FAQ for Physicians

1. What is Celiac Disease?

Celiac disease is an immune-mediated disorder that is characterized by small intestinal mucosal injury and nutrient malabsorption. Celiac disease occurs in genetically susceptible individuals following the dietary ingestion of gluten, a group of glutamine and proline rich storage proteins in wheat, rye, and barley.

2. What causes Celiac Disease?

Celiac disease is activated in genetically susceptible individuals by the dietary ingestion of "gluten". Although the disease activating proteins in wheat, rye and barley that activate celiac disease are popularly termed "gluten", strictly speaking, gluten is only present in wheat and the more scientific terms for the disease activating proteins in rye and barley, respectively, are secalins and hordeins. Wheat gluten is a combination of gliadins and glutenins. Gliadins, glutenins as well as hordeins, and secalins all characteristically have a high proline and glutamine content. For convenience and because of its widespread use, the disease activating proteins will be mostly referred to on this website as "gluten".

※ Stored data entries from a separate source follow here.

-- ==== Sys2Proof/Machine/SaleOps.lean ====
section
/-! DEFINITION. The sale table's operations: sale numbers, the two ends of a commit, the ends of a refund
quote, and the sale record as messages carry it (chapter 7, section 12.5). -/

namespace Sys2Proof.Machine

-- ## Sale numbers (R112)

/-- R112: whether a live record, a commit under way, a queued job, a waiting entry or a last sale holds a
sale number. -/
def State.holdsNumber (s : State) (n : Nat) : Bool :=
  s.sales.records.any (fun r => r.number == n)
    || s.sales.commits.any (fun c => c.number == n)
    || s.print.lines.list.any (fun l => l.queue.any (fun j => j.sale == n))
    || s.print.waiting.any (fun w => w.sale == n)
    || s.sales.last.list.any (fun l => l.any (fun l => l.number == n))

/-- R112: the number the next commit takes; a free one is found within 2,121 steps. -/
def State.freeNumber (s : State) : Nat := firstFree s.holdsNumber (wrapSucc 999999) 2121 s.sales.next

-- ## Commit (R114, R115, R117)

/-- R114: a commit begins: the number is taken, the payment fixed, the basket enters ENDING with COMMITTED,
and SELL_BASKET is placed. -/
def beginCommit (slot : Fin 16) (b : Basket) (payment : Option Payment) (line : Option (Fin 8))
    (s : State) : State :=
  let n := s.freeNumber
  let s := { s with sales := { s.sales with
    next := wrapSucc 999999 n, commits := s.sales.commits ++ [Commit.mk slot b.ref n payment line] } }
  placeEntry (.sellBasket slot b.ref b.screening n)
    (s.putBasket slot { b with state := .ending, endReason := some .committed, hold := .absent })

/-- The tickets of a basket's seat lines (step 1 of R115). -/
def ticketsOf (lines : List SeatLine) : List Ticket :=
  lines.map (fun l => ⟨l.row, l.pos, l.type, l.price.getD 0, .unprinted, 0⟩)

/-- A tally with nothing in it, for a basket that holds none; a basket being committed holds one (R54). -/
def Tally.none (g : Nat) : Tally := ⟨g, [], 0, 0, [], 0, 0, 0⟩

/-- Step 1 of R115: the record a commit creates. -/
def commitRecord (b : Basket) (c : Commit) : Sale :=
  let t := b.tally.getD (Tally.none b.generation)
  { number := c.number, screening := b.screening, origin := b.owner, generation := t.generation
    tickets := ticketsOf b.lines, vouchers := []
    subtotal := t.subtotal, discount := t.discount, voucherTotal := t.voucherTotal, total := t.total
    tax := t.tax, payment := c.payment, state := .committed, quote := none, jobLive := false }

/-- R117: the ticket line of a commit, chosen when it completes. -/
def State.commitLine (s : State) (owner : Owner) (c : Commit) : Option (Fin 8) :=
  match owner with
  | .station n => (s.binding n).map (·.ticket)
  | .office => c.line

/-- Step 4 of R115: the sale's job is asked for. -/
def commitJob (line : Option (Fin 8)) (n : Nat) (s : State) : PrintOutcome × State :=
  match line, s.sale n with
  | some i, some sale =>
    let receipt := match sale.origin with
      | .station _ => true
      | .office => false
    let (o, s) := requestJob i sale sale.origin
      (.first sale.tickets.length sale.vouchers.length receipt) s
    (o, if o = .notQueued then s else s.onSale n (fun r => { r with jobLive := true }))
  | _, _ => (.notQueued, s)

/-- The payment of a sale: present flag, pay line, pay ref, approval code. -/
def paymentBytes (p : Option Payment) : List Byte :=
  match p with
  | some p => 1#8 :: lineByte (.pl p.line) :: (bytes2 p.payRef ++ p.code)
  | none => List.replicate 10 0

/-- A ticket in a sale record. -/
def Ticket.bytes (t : Ticket) : List Byte :=
  seatBytes t.row t.pos ++ [t.type.code] ++ amountBytes t.price ++ [t.state.code] ++ bytes1 t.used

/-- A voucher in a sale record. -/
def SaleVoucher.bytes (v : SaleVoucher) : List Byte := codeBytes v.code ++ number1 v.kind ++ amountBytes v.price

/-- The sale record of section 12.5. -/
def Sale.bytes (r : Sale) : List Byte :=
  bytes3 r.number ++ bytes2 r.screening ++ [ownerByte r.origin] ++ bytes1 r.generation ++ [r.state.code]
    ++ flagByte r.jobLive ++ listBytes Ticket.bytes r.tickets ++ listBytes SaleVoucher.bytes r.vouchers
    ++ amountBytes r.subtotal ++ amountBytes r.discount ++ amountBytes r.voucherTotal ++ amountBytes r.total
    ++ amountBytes r.tax ++ paymentBytes r.payment
    ++ (match r.quote with
        | some q => 1#8 :: (amountBytes q.amount ++ bytes2 q.seconds)
        | none => List.replicate 7 0)

/-- R117: the owner of the basket is told of the sale; a station's sale becomes its last sale. -/
def tellCommit (slot : Fin 16) (b : Basket) (r : Sale) (o : PrintOutcome) (s : State) : State :=
  let codes := listBytes (fun (v : SaleVoucher) => codeBytes v.code) r.vouchers
  match b.owner with
  | .station n =>
    let s := notifyStation n 0xE5 (bytes1 slot.val ++ bytes2 b.ref ++ bytes3 r.number ++ amountBytes r.total
      ++ amountBytes r.tax ++ bytes1 r.tickets.length ++ codes ++ [o.code]) s
    let s := { s with sales := { s.sales with
      last := s.sales.last.set n (some ⟨r.number, Config.reprintWindow⟩) } }
    match b.waiter with
    | none => s
    | some w => answer w .ok (bytes3 r.number ++ [o.code]) s
  | .office =>
    match b.waiter with
    | none => s
    | some w => answer w .ok (bytes3 r.number ++ amountBytes r.total ++ amountBytes r.tax ++ codes ++ [o.code]) s

/-- Steps 1 and 2 of R115: the record is created, the reservation consumed, the vouchers issued. -/
def recordSale (b : Basket) (c : Commit) (s : State) : State :=
  let r := commitRecord b c
  let s := { s with sales := { s.sales with
    records := s.sales.records ++ [r]
    commits := s.sales.commits.filter (fun k => k.number != c.number) } }
  let s := releaseReservation b s
  let (made, s) := issueVouchers c.number b.screening
    (voucherUnits (b.tally.getD (Tally.none b.generation)).charges) s
  s.onSale c.number (fun r => { r with vouchers := made })

/-- R115: a commit completes, the seats being SOLD. -/
def completeCommit (slot : Fin 16) (b : Basket) (c : Commit) (s : State) : State :=
  let s := freeSlot slot b (recordSale b c s)
  let (o, s) := commitJob (s.commitLine b.owner c) c.number s
  match s.sale c.number with
  | none => s
  | some r => tellCommit slot b r o (notifyOffice 0xEA r.bytes s)

-- ## Refunds (R120, R121)

/-- REFUND_NOTICE: the outcome (1 REFUNDED, 2 EXPIRED), the sale number, then the fields of R120. -/
def refundNotice (outcome : Nat) (r : Sale) (fields : List Byte) (s : State) : State :=
  notifyOffice 0xEB (bytes1 outcome ++ bytes3 r.number ++ fields) s

/-- R121: a quote ends: it is removed, the sale is COMMITTED again, its vouchers return or lapse. -/
def endQuote (n : Nat) (s : State) : State :=
  returnVouchers n (s.onSale n (fun r => { r with state := .committed, quote := none }))

/-- R121: a quote's countdown expires; the notice carries no figure but the number (R179). -/
def expireQuote (r : Sale) (s : State) : State := refundNotice 2 r (List.replicate 19 0) (endQuote r.number s)

/-- R120: FREE_SALE has been carried out: the refund completes. -/
def completeRefund (r : Sale) (q : Quote) (s : State) : State :=
  let voided := s.countVouchers r.number .suspended
  let redeemed := s.countVouchers r.number .redeemed
  let s := s.onSale r.number (fun r => { r with state := .refunded, quote := none })
  let s := voidVouchers r.number s
  let s := match q.taken with
    | none => s
    | some w => answer w .ok (amountBytes q.amount) s
  refundNotice 1 r (bytes2 r.screening ++ [ownerByte r.origin] ++ paymentBytes r.payment
    ++ amountBytes q.amount ++ bytes1 voided ++ bytes1 redeemed) s

end Sys2Proof.Machine
end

Gluten is resistant to proteolytic digestion by gastric, pancreatic, and brush border enzymes in the intestine. This is because there is a relative lack of enzymes with prolyl endopeptidase activity in human small intestine. As a result there are many relatively large peptides of gluten in the small intestine that have not been fully digested. Tissue transglutaminase, an enzyme produced by cells in the intestinal mucosa, and that is activated during tissue injury, can convert some of the glutamine residues in these peptides to glutamic acid. This increases the binding of those peptides to the celiac disease associated HLA–DQ2.5 and –DQ8 molecules on cells in the mucosa that can then activate populations of gluten specific CD4+ T cells that produce gamma interferon. Those T cells in combination with other populations of lymphocytes that are present within the epithelial lining (i.e., intraepithelial lymphocytes) cause tissue damage, leading to a loss of the absorptive surface. Current thinking is that both acquired and innate immune mechanisms are important contributors to the pathogenesis of celiac disease.

3. What are the symptoms of Celiac Disease?

While celiac disease in children more often than in adults manifests with classical gastrointestinal symptoms related to digestion and nutritional issues such as diarrhea, vomiting, malabsorption, malnutrition, and failure to thrive, the symptoms may be more subtle and mainly manifest as an irritable child with more vague abdominal complaints. In adults screened for celiac disease, between 2.6 to 3.8% of patients with constipation, abdominal pain or diarrhea were found to have celiac disease, while only one third of patients with newly diagnosed celiac disease reported chronic diarrhea. Many patients present with non-gastrointestinal symptoms such as aphthous stomatitis, iron deficiency anemia, reduced bone density, infertility, rash, arthralgias, neurological symptoms (ataxia, peripheral neuropathy, autonomic dysfunction, and headache) or general complaints such as fatigue and depression.

4. What is the prevalence of Celiac Disease?

Celiac disease occurs in approximately 1 in 100 people in the United States. First-degree relatives of patients have a 10-15% chance of developing celiac disease while second-degree relatives have a lesser (approximately 5%) risk.

5. Who should be tested for Celiac Disease?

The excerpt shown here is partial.